The defendant in this case received the funds from the settlement on behalf of her client Clark and disbursed them according to the statute. Therefore, she is not liable to the plaintiff hospital for failing to pay the hospital in accord with the terms of her *534client’s assignment, because her obligation was to follow the statutory formula for distribution of such funds.
For the foregoing reasons, which differ from those given by the Court of Appeals, we conclude that the Court of Appeals was correct in affirming the trial court’s judgment dismissing the plaintiffs claim. The decision of the Court of Appeals is, therefore, affirmed, tí
Affirmed.
. The assignment read as follows:
In consideration of services 'rendered and/or services to be rendered by North Carolina Baptist Hospitals, Inc. (“Hospital”) to Henry Clark (“Patient”), the undersigned hereby assign to the Hospital all right, title and interest in and to any compensation or payment in any form that (I, -we-) have received or shall receive as a result of or arising out of the injuries sustained by the Patient resulting in (his, -her-) hospitalization, up to the amount necessary to discharge all indebtedness to the Hospital for medical services rendered to the Patient, whenever and wherever rendered. (I, -We-) agree that this Assignment shall not relieve (me, -us-) of any such indebtedness until actually paid.

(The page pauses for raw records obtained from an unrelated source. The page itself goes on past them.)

/-- Rounding goes away from zero: `n` the truncated units, remainder r / 2^k (R117). -/
def roundsUp (rm : RMode) (neg : Bool) (n r k : Nat) : Bool :=
  match rm with
  | .rne => decide (2 ^ k < 2 * r) || (2 * r == 2 ^ k && n % 2 == 1 && r != 0)
  | .rna => decide (2 ^ k ≤ 2 * r) && r != 0
  | .rtz => false
  | .rup => r != 0 && !neg
  | .rdn => r != 0 && neg
  | .sr d => decide (d.toNat < r * 2 ^ 32 / 2 ^ k)

/-- Round(±m · 2^e, f) of R117 with R120 and R122, for a finite value. -/
def roundTo (f : Fmt) (v : FEnv) (neg : Bool) (m : Nat) (e : Int) : Flagged :=
  if m = 0 then (withSign f neg 0, 0)
  else
    let p := fracBits f
    let ex := max ((Nat.log2 m : Int) + e) (emin f)
    let sh := ex - p
    let k := (sh - e).toNat
    let n := if e ≥ sh then m * 2 ^ (e - sh).toNat else m / 2 ^ k
    let r := if e ≥ sh then 0 else m % 2 ^ k
    let n' := n + if roundsUp v.rm neg n r k then 1 else 0
    -- the encoding of n' units at exponent ex, whatever binade n' reaches
    let mag := (ex + expBias f - 1).toNat * 2 ^ p + n'
    if maxFinite f < mag then (overflowBits f v.rm v.sat neg, fOverflow ||| fInexact)
    else
      let tiny := decide (mag < 2 ^ p)
      if v.ftz && flushable f && tiny && mag != 0 then (withSign f neg 0, fUnderflow ||| fInexact)
      else (withSign f neg mag, (if r != 0 then fInexact else 0) ||| (if r != 0 && tiny then fUnderflow else 0))

/-- Replace a subnormal source by a zero of its sign (R121). -/
def daz (f : Fmt) (v : FEnv) (b : Nat) : Nat :=
  let b := b % 2 ^ f.width
  if v.daz && flushable f && isSubnormal f b then withSign f (decide (signBit f ≤ b)) 0 else b

/-! ## Arithmetic on lanes (R115, R130) -/

/-- Integer numerator of a signed magnitude. -/
def signed (neg : Bool) (m : Nat) : Int := if neg then -(m : Int) else m

/-- Round an exact sum; `zneg` is the sign that R115 gives an exact zero. -/
def roundInt (f : Fmt) (v : FEnv) (x : Int) (e : Int) (zneg : Bool) : Flagged :=
  if x = 0 then (withSign f zneg 0, 0) else roundTo f v (decide (x < 0)) x.natAbs e

/-- Sum of two values (R115, R123). -/
def addVals (f : Fmt) (v : FEnv) (a b : FVal) : Flagged :=
  match a, b with
  | .nan, _ | _, .nan => (canonNaN f, 0)
  | .inf x, .inf y => if x = y then (withSign f x (infBits f), 0) else (canonNaN f, fInvalid)
  | .inf x, _ | _, .inf x => (withSign f x (infBits f), 0)
  | .fin x m e, .fin y n g =>
    let lo := min e g
    let sum := signed x (m * 2 ^ (e - lo).toNat) + signed y (n * 2 ^ (g - lo).toNat)
    let zneg := if m = 0 ∧ n = 0 ∧ x = y then x else v.rm == .rdn
    roundInt f v sum lo zneg

/-- Negate. -/
def FVal.neg : FVal → FVal
  | .nan => .nan
  | .inf x => .inf !x
  | .fin x m e => .fin (!x) m e

/-- Exact product; none for 0 × ∞ (R123). -/
def mulExact (a b : FVal) : Option FVal :=
  match a, b with
  | .nan, _ | _, .nan => some .nan
  | .inf x, .inf y => some (.inf (x != y))
  | .inf x, .fin y m _ | .fin y m _, .inf x => if m = 0 then none else some (.inf (x != y))
  | .fin x m e, .fin y n g => some (.fin (x != y) (m * n) (e + g))

/-- Round a value. -/
def roundVal (f : Fmt) (v : FEnv) : FVal → Flagged
  | .nan => (canonNaN f, 0)
  | .inf x => (withSign f x (infBits f), 0)
  | .fin x m e => roundTo f v x m e

def fAdd (f : Fmt) (v : FEnv) (a b : Nat) : Flagged := addVals f v (unpack f (daz f v a)) (unpack f (daz f v b))
def fSub (f : Fmt) (v : FEnv) (a b : Nat) : Flagged := addVals f v (unpack f (daz f v a)) (unpack f (daz f v b)).neg

def fMul (f : Fmt) (v : FEnv) (a b : Nat) : Flagged :=
  match mulExact (unpack f (daz f v a)) (unpack f (daz f v b)) with
  | none => (canonNaN f, fInvalid)
  | some x => roundVal f v x

/-- a × b + c with one rounding; 0 × ∞ is invalid whatever c is (R130). -/
def fFma (f : Fmt) (v : FEnv) (a b c : Nat) : Flagged :=
  match mulExact (unpack f (daz f v a)) (unpack f (daz f v b)) with
  | none => (canonNaN f, fInvalid)
  | some x => addVals f v x (unpack f (daz f v c))

/-- a / b: the quotient to enough bits, the rest as one sticky bit, rounded once (R130, R123). -/
def fDiv (f : Fmt) (v : FEnv) (a b : Nat) : Flagged :=
  match unpack f (daz f v a), unpack f (daz f v b) with
  | .nan, _ | _, .nan => (canonNaN f, 0)
  | .inf _, .inf _ => (canonNaN f, fInvalid)
  | .inf x, .fin y _ _ => (withSign f (x != y) (infBits f), 0)
  | .fin x _ _, .inf y => (withSign f (x != y) 0, 0)
  | .fin x m e, .fin y n g =>
    if n = 0 then (if m = 0 then (canonNaN f, fInvalid) else (withSign f (x != y) (infBits f), fDivZero))
    else
      let k := fracBits f + 4 + Nat.log2 n
      let q := m * 2 ^ k / n
      let st := if m * 2 ^ k % n = 0 then 0 else 1
      roundTo f v (x != y) (2 * q + st) (e - g - k - 1)

/-- Integer square root, by bits from 2^(k-1) down. -/
def isqrt (x : Nat) : Nat → Nat → Nat
  | 0, r => r
  | k + 1, r => isqrt x k (if (r + 2 ^ k) * (r + 2 ^ k) ≤ x then r + 2 ^ k else r)

/-- Square root of m · 2^e to enough bits, with a sticky bit: mantissa and exponent. -/
def sqrtParts (p m : Nat) (e : Int) : Nat × Int :=
  let k := 2 * (p + 4)
  let odd := (e % 2).toNat
  let x := m * 2 ^ (k + odd)
  let r := isqrt x (Nat.log2 x / 2 + 1) 0
  (2 * r + (if r * r = x then 0 else 1), (e - odd - k) / 2 - 1)

def fSqrt (f : Fmt) (v : FEnv) (a : Nat) : Flagged :=
  match unpack f (daz f v a) with
  | .nan => (canonNaN f, 0)
  | .inf x => if x then (canonNaN f, fInvalid) else (infBits f, 0)
  | .fin x m e =>
    if m = 0 then (withSign f x 0, 0)
    else if x then (canonNaN f, fInvalid)
    else
      let r := sqrtParts (fracBits f) m e
      roundTo f v false r.1 r.2

/-- Order of non-NaN encodings, −0 below +0 (R131). -/
def orderKey (f : Fmt) (b : Nat) : Int := if signBit f ≤ b then -((b - signBit f : Nat) : Int) - 1 else b
/-- Order of non-NaN encodings, the zeros equal (R134). -/
def valueKey (f : Fmt) (b : Nat) : Int := if signBit f ≤ b then -((b - signBit f : Nat) : Int) else b

/-- FMIN, or FMAX (R131). -/
def fMinMax (f : Fmt) (v : FEnv) (max_ : Bool) (a b : Nat) : Nat :=
  let a := daz f v a
  let b := daz f v b
  if isNaN f a then (if isNaN f b then canonNaN f else b)
  else if isNaN f b then a
  else if decide (orderKey f a ≤ orderKey f b) != max_ then a else b

def fAbs (f : Fmt) (a : Nat) : Nat := a % signBit f
def fNeg (f : Fmt) (a : Nat) : Nat := (a + signBit f) % 2 ^ f.width

/-- FCLASS (R132). -/
def fClass (f : Fmt) (a : Nat) : Nat :=
  match unpack f a with
  | .nan => 256
  | .inf neg => if neg then 1 else 128
  | .fin neg m _ =>
    if m = 0 then (if neg then 8 else 16)
    else if isSubnormal f a then (if neg then 4 else 32)
    else if neg then 2 else 64

/-- FCMP (R134): the condition and whether invalid is set. -/
def fCmp (f : Fmt) (v : FEnv) (c : FCond) (a b : Nat) : Bool × FFlags :=
  let a := daz f v a
  let b := daz f v b
  let nan := isNaN f a || isNaN f b
  let x := valueKey f a
  let y := valueKey f b
  match c with
  | .eq => (!nan && x == y, 0)
  | .ne => (nan || x != y, 0)
  | .lt => (!nan && decide (x < y), if nan then fInvalid else 0)
  | .le => (!nan && decide (x ≤ y), if nan then fInvalid else 0)
  | .gt => (!nan && decide (y < x), if nan then fInvalid else 0)
  | .ge => (!nan && decide (y ≤ x), if nan then fInvalid else 0)
  | .un => (nan, 0)
  | .ord => (!nan, 0)

/-! ## Special functions (R133) -/

inductive SFun where
  | rcp | rsq | exp2 | log2 | sin | cos | tanh
  deriving DecidableEq, Repr

/-- The func of R130. -/
def SFun.code : SFun → Nat
  | .rcp => 16
  | .rsq => 17
  | .exp2 => 18
  | .log2 => 19
  | .sin => 20
  | .cos => 21
  | .tanh => 22

/-- FP32 1.0. -/
def one32 : Nat := 0x3F800000

/-- The FP32 value that the device gives where R133 states a bound and no value (log entry 4). -/
def freeSpecial (g : SFun) (b : Nat) : Nat := (Config.special g.code (BitVec.ofNat 32 b)).toNat

/-- A value within one ulp of a correctly truncated one: the free value where it keeps the bound, else the truncated
value itself. -/
def withinUlp (free lo : Nat) (exact : Bool) : Nat :=
  if free = lo + 1 || (exact && free + 1 == lo) then free else lo

/-- An FP32 value lies within 2 ulp of ±a · 2^s, or within 2^k of it (R133). The approximation's own error counts as
nothing: a 2^60th of it is allowed for. -/
def nearReal (b : Nat) (neg : Bool) (a : Nat) (s : Int) (abs : Option Int) : Bool :=
  match unpack .s b with
  | .fin n m e =>
    let c := min e s
    let real := a * 2 ^ (s - c).toNat
    let far := (signed n (m * 2 ^ (e - c).toNat) - signed neg real).natAbs
    let fits (k : Int) : Bool := decide (c ≤ k) && decide (far ≤ 2 ^ (k - c).toNat + real / 2 ^ 60 + 1)
    fits (max (Nat.log2 a + s - 23) (-149) + 1) || (abs.map fits).getD false
  | _ => false

/-- Flags of a free FP32 result, which no rational source makes exact. -/
def freeFlags (b : Nat) : FFlags :=
  fInexact ||| (if b % signBit .s < 2 ^ 23 then fUnderflow else 0) ||| (if b % signBit .s = infBits .s then fOverflow else 0)

/-- An FP32 value that is exact: n as an integer. -/
def ofInt32 (n : Int) : Nat := (roundTo .s FEnv.plain (decide (n < 0)) n.natAbs 0).1

/-- The device's value where it keeps the bound of R133, else the truncated one, which does (log entry 4). -/
def bounded (g : SFun) (b : Nat) (neg : Bool) (a : Nat) (s : Int) (abs : Option Int) : Flagged :=
  let v := if nearReal (freeSpecial g b) neg a s abs then freeSpecial g b
    else (roundTo .s ⟨.rtz, false, false, false⟩ neg a s).1
  (v, freeFlags v)

/-- A special function in FP32, nothing flushed in the result: special values exact, FRCP and FRSQ within one ulp,
every other result within its bound. -/
def special32 (g : SFun) (b : Nat) : Flagged :=
  let rtz : FEnv := ⟨.rtz, false, false, false⟩
  let clamp (q : Flagged) (neg : Bool) : Flagged :=
    let lo := q.1 % signBit .s
    let r := withinUlp (freeSpecial g b % signBit .s) lo (q.2 == 0)
    let exactFlags := if r = lo && q.2 == 0 then (0 : FFlags) else fInexact
    (withSign .s neg r, exactFlags ||| (q.2 &&& fOverflow) ||| (if r < 2 ^ 23 && exactFlags != 0 then fUnderflow else 0))
  match unpack .s b with
  | .nan => (canonNaN .s, 0)
  | .inf neg =>
    match g with
    | .rcp => (withSign .s neg 0, 0)
    | .rsq => if neg then (canonNaN .s, fInvalid) else (0, 0)
    | .exp2 => if neg then (0, 0) else (infBits .s, 0)
    | .log2 => if neg then (canonNaN .s, fInvalid) else (infBits .s, 0)
    | .sin | .cos => (canonNaN .s, fInvalid)
    | .tanh => (withSign .s neg one32, 0)
  | .fin neg m e =>
    if m = 0 then
      match g with
      | .rcp | .rsq => (withSign .s neg (infBits .s), fDivZero)
      | .exp2 => (one32, 0)
      | .log2 => (withSign .s true (infBits .s), fDivZero)
      | .sin | .tanh => (withSign .s neg 0, 0)
      | .cos => (one32, 0)
    else
      match g with
      | .rcp =>
        let q := fDiv .s rtz one32 (withSign .s false (b % signBit .s))
        if q.2 &&& fOverflow != 0 then (withSign .s neg (infBits .s), fOverflow ||| fInexact) else clamp q neg
      | .rsq =>
        if neg then (canonNaN .s, fInvalid)
        else
          let p := sqrtParts 80 m e
          let k := 60 + Nat.log2 p.1
          let q := 2 ^ k / p.1
          let st := if 2 ^ k % p.1 = 0 && p.1 % 2 = 0 then 0 else 1
          clamp (roundTo .s rtz false (2 * q + st) (-p.2 - k - 1)) false
      | .exp2 =>
        let int := decide (0 ≤ e) || m % 2 ^ (-e).toNat == 0
        let n := signed neg (if 0 ≤ e then m * 2 ^ (min e 20).toNat else m / 2 ^ (-e).toNat)
        if !neg && decide (128 ≤ n) then (infBits .s, fOverflow ||| fInexact)
        else if int && decide (-149 ≤ n) then roundTo .s FEnv.plain false 1 n
        else
          let p := fxPow2 neg m e
          bounded g b false p.1 p.2 none
      | .log2 =>
        if neg then (canonNaN .s, fInvalid)
        else if m = 2 ^ Nat.log2 m then (ofInt32 (Nat.log2 m + e), 0)
        else
          let p := fxLog m e
          bounded g b p.1 p.2 (-128) (if Nat.log2 m + e = 0 || Nat.log2 m + e = -1 then some (-22) else none)
      | .sin =>
        let p := fxTrig false m e
        bounded g b (p.1 != neg) p.2 (-128) (if p.2 < fxOne / 2 then some (-23) else none)
      | .cos =>
        let p := fxTrig true m e
        bounded g b p.1 p.2 (-128) (if p.2 < fxOne / 2 then some (-23) else none)
      | .tanh =>
        let p := fxTanh m e
        bounded g b neg p.1 p.2 none

/-- A special function of a format other than FP64: in FP32, then rounded once to the format under RNE (R133). -/
def fSpecial (f : Fmt) (v : FEnv) (g : SFun) (a : Nat) : Flagged :=
  let b := match unpack f (daz f v a) with
    | .fin neg m e => (roundTo .s FEnv.plain neg m e).1
    | .inf neg => withSign .s neg (infBits .s)
    | .nan => canonNaN .s
  let r := special32 g b
  match unpack .s r.1 with
  | .fin neg m e =>
    let q := roundTo f ⟨.rne, v.ftz, false, false⟩ neg m e
    let tiny := q.1 % signBit f < 2 ^ fracBits f
    (q.1, q.2 ||| (r.2 &&& (fInvalid ||| fDivZero ||| fInexact))
      ||| (if tiny && (r.2 &&& fInexact) != 0 then fUnderflow else 0))
  | .inf neg => (withSign f neg (infBits f), r.2)
  | .nan => (canonNaN f, r.2)

/-! ## Conversions (R126 to R128) -/

/-- The value of an integer lane (R109). -/
def intVal (f : Fmt) (b : Nat) : Int :=
  let b := b % 2 ^ f.width
  if f.isSigned && decide (2 ^ (f.width - 1) ≤ b) then (b : Int) - 2 ^ f.width else b

/-- Range of an integer format (R109). -/
def intMin (f : Fmt) : Int := if f.isSigned then -(2 ^ (f.width - 1)) else 0
def intMax (f : Fmt) : Int := if f.isSigned then 2 ^ (f.width - 1) - 1 else 2 ^ f.width - 1

def clampInt (f : Fmt) (x : Int) : Int := max (intMin f) (min (intMax f) x)

/-- The low bits of an integer, as a lane of width w. -/
def wrap (w : Nat) (x : Int) : Nat := (x % (2 ^ w : Nat)).toNat

/-- Rounding environment of a conversion mode (R126). -/
def cvtEnv (v : FEnv) (m : CvtMode) (draw : BitVec 32) : FEnv :=
  match m with
  | .dyn => { v with sat := false }
  | .rtz => { v with rm := .rtz, sat := false }
  | .sr => { v with rm := .sr draw, sat := false }
  | .sat => { v with sat := true }

/-- A value rounded to an integer, and whether it changed. -/
def roundToInt (rm : RMode) (neg : Bool) (m : Nat) (e : Int) : Int × Bool :=
  if 0 ≤ e then (signed neg (m * 2 ^ e.toNat), false)
  else
    let k := (-e).toNat
    let n := m / 2 ^ k
    let r := m % 2 ^ k
    (signed neg (n + if roundsUp rm neg n r k then 1 else 0), r != 0)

This Assignment is irrevocable and made without prejudice to any rights that (I, -we-) might have to compensation for injuries incurred by the Patient, but (I, -we-) hereby authorize and direct *530any person or corporation having notice of this Assignment to pay to the Hospital directly the amount of the indebtedness owed to the Hospital in connection with services rendered to the Patient. (I, -We-) further authorize and direct any person or corporation making such payments to the Hospital to accept and rely upon a written statement from the Hospital as to the amount of such indebtedness.
. N.C.G.S. § 44-50 states:
Such a lien as provided for in G.S. 44-49 shall also attach upon all funds paid to any person in compensation for or settlement of the said injuries, whether in litigation or otherwise: and it shall be the duty of any person receiving the same before disbursement thereof to retain out of any recovery or any compensation so received a sufficient amount to pay the just and bona fide claims for such drugs, medical supplies, ambulance service and medical attention and/or hospital service, after having received and accepted notice thereof: Provided, that evidence as to the amount of such charges shall be competent in the trial of any such action: Provided, further, that nothing herein contained shall be construed so as to interfere with any amount due for attorney’s services: Provided further, that the lien hereinbefore provided for shall in no case, exclusive of attorneys’ fees, exceed fifty percent (50%) of the amount of damages recovered.